*** Block opens ***

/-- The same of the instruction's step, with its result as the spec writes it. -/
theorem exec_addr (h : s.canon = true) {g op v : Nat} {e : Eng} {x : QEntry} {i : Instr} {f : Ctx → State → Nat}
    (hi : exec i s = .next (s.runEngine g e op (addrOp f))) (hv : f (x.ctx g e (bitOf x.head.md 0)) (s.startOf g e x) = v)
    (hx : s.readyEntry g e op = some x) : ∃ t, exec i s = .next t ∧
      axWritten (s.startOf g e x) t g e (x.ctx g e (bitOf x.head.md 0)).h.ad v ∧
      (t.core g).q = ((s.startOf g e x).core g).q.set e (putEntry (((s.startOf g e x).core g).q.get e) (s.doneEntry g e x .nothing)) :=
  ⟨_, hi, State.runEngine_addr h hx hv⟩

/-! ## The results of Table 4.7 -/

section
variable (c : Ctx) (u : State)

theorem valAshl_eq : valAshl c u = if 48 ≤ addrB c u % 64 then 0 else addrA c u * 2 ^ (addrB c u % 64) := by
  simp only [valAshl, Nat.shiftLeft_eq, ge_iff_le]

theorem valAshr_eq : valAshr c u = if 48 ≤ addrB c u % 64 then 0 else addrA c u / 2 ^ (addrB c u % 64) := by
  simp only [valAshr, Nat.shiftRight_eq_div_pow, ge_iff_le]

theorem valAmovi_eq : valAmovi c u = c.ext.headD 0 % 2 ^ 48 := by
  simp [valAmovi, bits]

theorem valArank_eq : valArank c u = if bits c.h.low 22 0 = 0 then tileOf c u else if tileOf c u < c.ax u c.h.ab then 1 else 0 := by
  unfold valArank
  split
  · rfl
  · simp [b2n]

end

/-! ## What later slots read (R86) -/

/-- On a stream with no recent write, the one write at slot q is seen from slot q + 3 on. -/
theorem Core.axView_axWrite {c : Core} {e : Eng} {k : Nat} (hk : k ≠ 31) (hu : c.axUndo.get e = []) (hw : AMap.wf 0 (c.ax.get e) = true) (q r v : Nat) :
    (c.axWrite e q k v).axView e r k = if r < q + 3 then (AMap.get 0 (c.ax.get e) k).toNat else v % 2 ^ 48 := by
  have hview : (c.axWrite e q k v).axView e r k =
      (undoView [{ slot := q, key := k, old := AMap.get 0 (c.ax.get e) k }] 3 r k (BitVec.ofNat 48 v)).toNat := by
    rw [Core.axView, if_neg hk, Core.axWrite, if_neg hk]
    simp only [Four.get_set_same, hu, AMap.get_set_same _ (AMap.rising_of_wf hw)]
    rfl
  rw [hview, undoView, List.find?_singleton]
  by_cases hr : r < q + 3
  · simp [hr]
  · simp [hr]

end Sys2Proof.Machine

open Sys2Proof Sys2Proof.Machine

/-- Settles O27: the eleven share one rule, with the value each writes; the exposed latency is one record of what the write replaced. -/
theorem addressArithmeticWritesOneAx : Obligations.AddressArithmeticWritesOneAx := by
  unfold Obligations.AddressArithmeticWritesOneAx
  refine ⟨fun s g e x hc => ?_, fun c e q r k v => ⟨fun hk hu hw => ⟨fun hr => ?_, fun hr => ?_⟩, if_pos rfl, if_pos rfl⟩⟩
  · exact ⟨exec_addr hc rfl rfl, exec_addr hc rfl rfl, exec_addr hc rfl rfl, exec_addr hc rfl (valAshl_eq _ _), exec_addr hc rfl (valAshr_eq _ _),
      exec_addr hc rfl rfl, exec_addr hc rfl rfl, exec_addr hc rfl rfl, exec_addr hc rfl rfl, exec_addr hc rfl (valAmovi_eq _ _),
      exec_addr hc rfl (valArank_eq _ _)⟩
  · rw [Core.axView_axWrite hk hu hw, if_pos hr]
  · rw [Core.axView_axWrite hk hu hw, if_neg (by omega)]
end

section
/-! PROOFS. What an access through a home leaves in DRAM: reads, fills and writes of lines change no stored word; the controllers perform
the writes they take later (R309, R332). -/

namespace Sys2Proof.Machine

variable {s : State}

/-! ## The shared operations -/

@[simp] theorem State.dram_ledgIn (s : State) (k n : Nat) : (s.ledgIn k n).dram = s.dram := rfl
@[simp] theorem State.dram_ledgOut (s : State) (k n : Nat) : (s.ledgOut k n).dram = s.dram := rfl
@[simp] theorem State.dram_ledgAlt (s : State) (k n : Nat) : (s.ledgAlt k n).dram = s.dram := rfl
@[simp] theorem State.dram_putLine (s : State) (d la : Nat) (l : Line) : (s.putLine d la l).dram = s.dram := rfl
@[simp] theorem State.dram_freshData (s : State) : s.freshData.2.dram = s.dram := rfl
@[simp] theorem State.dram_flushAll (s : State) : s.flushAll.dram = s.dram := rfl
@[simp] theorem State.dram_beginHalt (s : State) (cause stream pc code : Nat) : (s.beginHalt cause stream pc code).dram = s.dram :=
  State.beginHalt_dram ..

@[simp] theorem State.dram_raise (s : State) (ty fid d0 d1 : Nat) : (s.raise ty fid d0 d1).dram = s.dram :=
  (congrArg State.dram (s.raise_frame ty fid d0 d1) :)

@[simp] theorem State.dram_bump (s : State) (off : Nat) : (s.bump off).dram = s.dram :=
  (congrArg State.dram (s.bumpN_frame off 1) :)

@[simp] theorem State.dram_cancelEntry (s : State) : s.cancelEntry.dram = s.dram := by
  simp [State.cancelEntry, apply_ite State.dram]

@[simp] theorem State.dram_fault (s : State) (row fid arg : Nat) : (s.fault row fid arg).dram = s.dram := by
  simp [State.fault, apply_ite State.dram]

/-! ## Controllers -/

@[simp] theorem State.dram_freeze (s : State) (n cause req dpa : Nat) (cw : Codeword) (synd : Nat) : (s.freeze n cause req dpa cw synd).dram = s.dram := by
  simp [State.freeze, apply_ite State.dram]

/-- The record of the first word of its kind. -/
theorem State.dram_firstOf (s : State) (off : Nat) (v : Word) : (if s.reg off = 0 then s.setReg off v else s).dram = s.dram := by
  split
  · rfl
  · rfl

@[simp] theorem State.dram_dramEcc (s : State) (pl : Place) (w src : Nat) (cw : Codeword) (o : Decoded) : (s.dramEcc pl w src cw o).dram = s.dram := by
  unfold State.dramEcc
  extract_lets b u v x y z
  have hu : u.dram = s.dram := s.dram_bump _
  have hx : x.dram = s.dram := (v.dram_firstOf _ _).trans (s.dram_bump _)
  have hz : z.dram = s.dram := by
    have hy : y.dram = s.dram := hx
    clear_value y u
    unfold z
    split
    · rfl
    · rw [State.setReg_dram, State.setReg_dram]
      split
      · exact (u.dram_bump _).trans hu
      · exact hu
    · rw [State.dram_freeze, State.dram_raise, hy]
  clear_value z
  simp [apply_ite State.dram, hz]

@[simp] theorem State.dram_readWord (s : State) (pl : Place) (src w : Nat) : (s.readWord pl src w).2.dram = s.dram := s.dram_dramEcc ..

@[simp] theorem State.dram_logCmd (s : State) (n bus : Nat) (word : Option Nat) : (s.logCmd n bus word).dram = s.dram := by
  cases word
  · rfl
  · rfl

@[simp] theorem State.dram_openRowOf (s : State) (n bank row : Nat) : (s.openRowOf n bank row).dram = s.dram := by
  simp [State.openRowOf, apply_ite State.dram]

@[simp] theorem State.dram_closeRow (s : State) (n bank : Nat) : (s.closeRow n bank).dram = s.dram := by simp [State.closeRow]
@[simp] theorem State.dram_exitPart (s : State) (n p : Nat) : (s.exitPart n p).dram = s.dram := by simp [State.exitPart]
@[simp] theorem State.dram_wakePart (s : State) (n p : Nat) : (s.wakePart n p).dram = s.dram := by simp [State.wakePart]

*** Block closes ***
*** Block opens ***

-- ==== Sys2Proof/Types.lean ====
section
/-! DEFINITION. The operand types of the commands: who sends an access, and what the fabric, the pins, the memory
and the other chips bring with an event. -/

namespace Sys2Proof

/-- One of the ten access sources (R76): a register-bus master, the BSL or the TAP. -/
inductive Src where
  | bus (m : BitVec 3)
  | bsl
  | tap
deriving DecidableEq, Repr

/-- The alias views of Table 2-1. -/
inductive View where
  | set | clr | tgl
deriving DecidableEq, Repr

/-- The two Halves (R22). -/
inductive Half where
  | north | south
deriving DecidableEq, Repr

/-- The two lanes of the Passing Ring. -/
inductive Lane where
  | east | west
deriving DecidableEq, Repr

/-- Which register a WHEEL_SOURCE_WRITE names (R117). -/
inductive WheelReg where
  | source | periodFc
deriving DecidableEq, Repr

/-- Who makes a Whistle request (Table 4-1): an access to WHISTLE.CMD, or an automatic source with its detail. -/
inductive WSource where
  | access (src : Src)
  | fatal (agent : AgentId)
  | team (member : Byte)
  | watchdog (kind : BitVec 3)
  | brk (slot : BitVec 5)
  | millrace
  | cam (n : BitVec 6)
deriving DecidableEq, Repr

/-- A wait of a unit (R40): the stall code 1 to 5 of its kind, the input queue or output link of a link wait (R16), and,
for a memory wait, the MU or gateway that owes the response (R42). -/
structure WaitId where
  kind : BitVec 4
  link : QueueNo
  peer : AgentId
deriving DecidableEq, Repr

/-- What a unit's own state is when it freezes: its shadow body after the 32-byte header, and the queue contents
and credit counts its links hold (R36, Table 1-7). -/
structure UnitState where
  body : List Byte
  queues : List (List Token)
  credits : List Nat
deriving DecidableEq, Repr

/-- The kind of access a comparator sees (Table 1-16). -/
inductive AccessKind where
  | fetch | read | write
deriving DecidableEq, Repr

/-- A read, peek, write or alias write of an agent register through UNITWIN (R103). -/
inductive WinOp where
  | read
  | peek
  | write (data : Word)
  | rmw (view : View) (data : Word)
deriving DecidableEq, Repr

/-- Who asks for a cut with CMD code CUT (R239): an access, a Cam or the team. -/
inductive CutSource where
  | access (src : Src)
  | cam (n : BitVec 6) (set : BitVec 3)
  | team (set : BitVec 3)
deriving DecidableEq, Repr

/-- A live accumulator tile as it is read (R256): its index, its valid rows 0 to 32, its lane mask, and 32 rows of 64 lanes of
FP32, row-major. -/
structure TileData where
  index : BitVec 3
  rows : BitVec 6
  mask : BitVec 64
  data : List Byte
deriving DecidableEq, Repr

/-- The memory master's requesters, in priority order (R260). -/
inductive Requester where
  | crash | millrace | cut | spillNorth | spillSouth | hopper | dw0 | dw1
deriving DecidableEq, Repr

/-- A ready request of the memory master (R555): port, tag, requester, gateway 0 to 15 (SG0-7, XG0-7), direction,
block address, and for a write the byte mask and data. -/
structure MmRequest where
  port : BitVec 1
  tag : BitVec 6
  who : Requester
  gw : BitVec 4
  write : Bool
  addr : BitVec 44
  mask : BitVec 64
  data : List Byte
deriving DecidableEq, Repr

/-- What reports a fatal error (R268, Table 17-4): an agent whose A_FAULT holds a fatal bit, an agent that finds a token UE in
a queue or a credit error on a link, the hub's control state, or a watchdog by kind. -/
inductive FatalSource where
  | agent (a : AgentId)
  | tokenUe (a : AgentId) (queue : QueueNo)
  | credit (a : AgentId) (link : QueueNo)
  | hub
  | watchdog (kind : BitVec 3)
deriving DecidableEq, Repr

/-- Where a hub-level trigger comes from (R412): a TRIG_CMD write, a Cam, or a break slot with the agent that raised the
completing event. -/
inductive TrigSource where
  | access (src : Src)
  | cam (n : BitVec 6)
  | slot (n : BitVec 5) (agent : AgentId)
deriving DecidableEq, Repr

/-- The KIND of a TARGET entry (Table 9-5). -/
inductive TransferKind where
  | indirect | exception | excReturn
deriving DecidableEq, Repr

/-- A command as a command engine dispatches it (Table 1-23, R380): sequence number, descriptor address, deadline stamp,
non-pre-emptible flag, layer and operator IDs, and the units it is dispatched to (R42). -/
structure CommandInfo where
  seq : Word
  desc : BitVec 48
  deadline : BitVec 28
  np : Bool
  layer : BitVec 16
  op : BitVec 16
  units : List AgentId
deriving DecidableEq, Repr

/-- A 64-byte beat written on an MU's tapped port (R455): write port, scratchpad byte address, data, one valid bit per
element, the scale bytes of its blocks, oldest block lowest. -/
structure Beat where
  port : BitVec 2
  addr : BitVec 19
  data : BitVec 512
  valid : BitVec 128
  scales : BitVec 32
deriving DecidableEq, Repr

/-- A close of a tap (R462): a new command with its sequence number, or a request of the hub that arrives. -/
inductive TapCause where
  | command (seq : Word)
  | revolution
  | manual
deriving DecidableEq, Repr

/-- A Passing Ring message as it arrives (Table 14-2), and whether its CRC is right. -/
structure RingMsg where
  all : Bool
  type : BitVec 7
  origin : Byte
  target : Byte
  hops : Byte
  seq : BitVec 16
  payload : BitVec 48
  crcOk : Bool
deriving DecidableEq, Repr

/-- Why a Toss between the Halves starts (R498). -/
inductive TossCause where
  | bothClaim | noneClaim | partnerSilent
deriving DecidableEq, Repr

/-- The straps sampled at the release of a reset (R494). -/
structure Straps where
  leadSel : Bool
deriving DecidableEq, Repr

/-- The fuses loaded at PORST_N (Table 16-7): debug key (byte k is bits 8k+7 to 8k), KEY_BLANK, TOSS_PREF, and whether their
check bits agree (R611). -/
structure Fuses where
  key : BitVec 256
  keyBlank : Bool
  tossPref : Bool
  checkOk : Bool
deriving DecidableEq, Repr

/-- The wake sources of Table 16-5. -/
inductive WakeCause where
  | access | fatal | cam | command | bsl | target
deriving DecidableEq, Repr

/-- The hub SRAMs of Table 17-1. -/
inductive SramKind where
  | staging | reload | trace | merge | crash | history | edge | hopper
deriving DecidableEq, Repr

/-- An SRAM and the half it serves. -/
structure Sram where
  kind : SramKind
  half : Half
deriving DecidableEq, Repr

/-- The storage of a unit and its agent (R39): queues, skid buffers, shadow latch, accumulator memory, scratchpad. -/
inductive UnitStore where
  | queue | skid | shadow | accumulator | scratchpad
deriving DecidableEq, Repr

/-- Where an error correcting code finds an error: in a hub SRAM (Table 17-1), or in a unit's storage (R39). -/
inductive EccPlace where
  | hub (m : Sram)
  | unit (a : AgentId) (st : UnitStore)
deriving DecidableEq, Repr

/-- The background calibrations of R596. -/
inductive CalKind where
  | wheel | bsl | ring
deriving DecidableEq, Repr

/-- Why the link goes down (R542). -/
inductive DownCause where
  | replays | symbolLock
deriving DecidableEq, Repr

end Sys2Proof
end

*** Block closes ***
*** Block opens ***

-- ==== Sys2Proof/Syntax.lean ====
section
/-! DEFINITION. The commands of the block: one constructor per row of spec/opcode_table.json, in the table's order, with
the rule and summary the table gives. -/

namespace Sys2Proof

*** Block closes ***

#### Task:
Repeat, word for word, the lines above between the line holding "writes it. -/" and the line holding "unfold valArank", inclusive; omit everything else.

#### Result:
/-- The same of the instruction's step, with its result as the spec writes it. -/
theorem exec_addr (h : s.canon = true) {g op v : Nat} {e : Eng} {x : QEntry} {i : Instr} {f : Ctx → State → Nat}
    (hi : exec i s = .next (s.runEngine g e op (addrOp f))) (hv : f (x.ctx g e (bitOf x.head.md 0)) (s.startOf g e x) = v)
    (hx : s.readyEntry g e op = some x) : ∃ t, exec i s = .next t ∧
      axWritten (s.startOf g e x) t g e (x.ctx g e (bitOf x.head.md 0)).h.ad v ∧
      (t.core g).q = ((s.startOf g e x).core g).q.set e (putEntry (((s.startOf g e x).core g).q.get e) (s.doneEntry g e x .nothing)) :=
  ⟨_, hi, State.runEngine_addr h hx hv⟩

/-! ## The results of Table 4.7 -/

section
variable (c : Ctx) (u : State)

theorem valAshl_eq : valAshl c u = if 48 ≤ addrB c u % 64 then 0 else addrA c u * 2 ^ (addrB c u % 64) := by
  simp only [valAshl, Nat.shiftLeft_eq, ge_iff_le]

theorem valAshr_eq : valAshr c u = if 48 ≤ addrB c u % 64 then 0 else addrA c u / 2 ^ (addrB c u % 64) := by
  simp only [valAshr, Nat.shiftRight_eq_div_pow, ge_iff_le]

theorem valAmovi_eq : valAmovi c u = c.ext.headD 0 % 2 ^ 48 := by
  simp [valAmovi, bits]

theorem valArank_eq : valArank c u = if bits c.h.low 22 0 = 0 then tileOf c u else if tileOf c u < c.ax u c.h.ab then 1 else 0 := by
  unfold valArank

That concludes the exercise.